Since blanching is associated with quality rather than food safety, I encourage people to try it both ways to decide which method they prefer.

The dry pack method is very fast. Just cut rhubarb into 1-inch pieces and pack into freezer bags. For the sugar pack method, mix one part sugar with 4 parts cut rhubarb. Allow to stand until sugar is dissolved. Pack rhubarb into plastic freezer containers.

If you prefer a syrup pack, prepare a medium syrup by combining 3 1/4 cups sugar, plus 5 cups of water. This mixture yields 7 cups of syrup. Pack cut rhubarb into plastic freezer containers and ladle syrup over rhubarb, leaving 1/2-inch headspace.

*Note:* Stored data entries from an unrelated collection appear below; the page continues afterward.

-- ==== Sys2Proof/Laws/State.lean ====
section
/-! SUPPORT. The small laws of the state: tables keyed by index, and for each update of the state or of a core one lemma per field
that it leaves or writes, all by rfl. -/
namespace Sys2Proof.Machine
open Sys2Proof

section
set_option Elab.async false

/-! ## Tables -/

theorem Tab.get_set_self {α : Type} (d : α) (t : List (Nat × α)) (n : Nat) (x : α) : Tab.get d (Tab.set t n x) n = x := by
  induction t with
  | nil => simp [Tab.set, Tab.get]
  | cons e t ih =>
    obtain ⟨k, y⟩ := e
    simp only [Tab.set]
    split
    · simp [Tab.get]
    · split
      · simp [Tab.get]
      · rename_i h
        simp [Tab.get, Ne.symm h, ih]

theorem Tab.get_set_ne {α : Type} (d : α) (t : List (Nat × α)) (n m : Nat) (x : α) (h : m ≠ n) :
    Tab.get d (Tab.set t n x) m = Tab.get d t m := by
  induction t with
  | nil => simp [Tab.set, Tab.get, Ne.symm h]
  | cons e t ih =>
    obtain ⟨k, y⟩ := e
    simp only [Tab.set]
    split
    · simp [Tab.get, Ne.symm h]
    · split
      · rename_i hk
        subst hk
        simp [Tab.get, Ne.symm h]
      · simp [Tab.get, ih]

theorem Tab.set_set {α : Type} (t : List (Nat × α)) (n : Nat) (x y : α) : Tab.set (Tab.set t n x) n y = Tab.set t n y := by
  induction t with
  | nil => simp [Tab.set]
  | cons e t ih =>
    obtain ⟨k, z⟩ := e
    simp only [Tab.set]
    split
    · simp [Tab.set]
    · split
      · simp [Tab.set]
      · rename_i h1 h2
        simp [Tab.set, h1, h2, ih]

/-! ## Cores, clusters and dies -/

@[simp] theorem State.initCore_setCore (s : State) (n m : Nat) (c : Core) : (s.setCore n c).initCore m = s.initCore m := rfl
@[simp] theorem State.core_setCore (s : State) (n : Nat) (c : Core) : (s.setCore n c).core n = c := Tab.get_set_self _ _ _ _
theorem State.core_setCore_ne (s : State) (n m : Nat) (c : Core) (h : m ≠ n) : (s.setCore n c).core m = s.core m :=
  Tab.get_set_ne _ _ _ _ _ h
@[simp] theorem State.setCore_setCore (s : State) (n : Nat) (c d : Core) : (s.setCore n c).setCore n d = s.setCore n d := by
  simp [State.setCore, Tab.set_set]
@[simp] theorem State.cc_setCc (s : State) (c : Core) : (s.setCc c).cc = c := State.core_setCore _ _ _
@[simp] theorem State.setCc_setCc (s : State) (c d : Core) : (s.setCc c).setCc d = s.setCc d := State.setCore_setCore _ _ _ _
@[simp] theorem State.core_cur_setCc (s : State) (c : Core) : (s.setCc c).core s.cur = c := State.core_setCore _ _ _
@[simp] theorem State.cluster_setCluster (s : State) (n : Nat) (c : Cluster) : (s.setCluster n c).cluster n = c :=
  Tab.get_set_self _ _ _ _
theorem State.cluster_setCluster_ne (s : State) (n m : Nat) (c : Cluster) (h : m ≠ n) :
    (s.setCluster n c).cluster m = s.cluster m := Tab.get_set_ne _ _ _ _ _ h
@[simp] theorem State.setCluster_setCluster (s : State) (n : Nat) (c d : Cluster) :
    (s.setCluster n c).setCluster n d = s.setCluster n d := by simp [State.setCluster, Tab.set_set]
@[simp] theorem State.die_setDie (s : State) (n : Nat) (d : Die) : (s.setDie n d).die n = d := Tab.get_set_self _ _ _ _
theorem State.die_setDie_ne (s : State) (n m : Nat) (d : Die) (h : m ≠ n) : (s.setDie n d).die m = s.die m :=
  Tab.get_set_ne _ _ _ _ _ h
@[simp] theorem State.setDie_setDie (s : State) (n : Nat) (d e : Die) : (s.setDie n d).setDie n e = s.setDie n e := by
  simp [State.setDie, Tab.set_set]
@[simp] theorem State.vd_onVd (s : State) (v : Nat) (f : Vd → Vd) : (s.onVd v f).vd v = f (s.vd v) := Tab.get_set_self _ _ _ _
@[simp] theorem State.part_onPart (s : State) (p : Nat) (f : Part → Part) : (s.onPart p f).part p = f (s.part p) :=
  Tab.get_set_self _ _ _ _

Rhubarb also can be stewed, steamed or made into sauce before freezing. The Cooperative Exten-sion Office has a publication on rhubarb that includes directions for these methods. For more information about preserving rhubarb, contact us at 262-5824. Outside the central peninsula area, we can be reached at (800) 478-5824.

Linda Tannehill is an agent at the Alaska Cooperative Extension Office. She is a home economist and involved in the 4-H/Youth Development programs. The Kenai Peninsula District Extension Office is at 43961 Kalifornsky Beach Road, Suite A, Soldotna, AK. The phone number is 262-5824 or toll-free at (800) 478-5824.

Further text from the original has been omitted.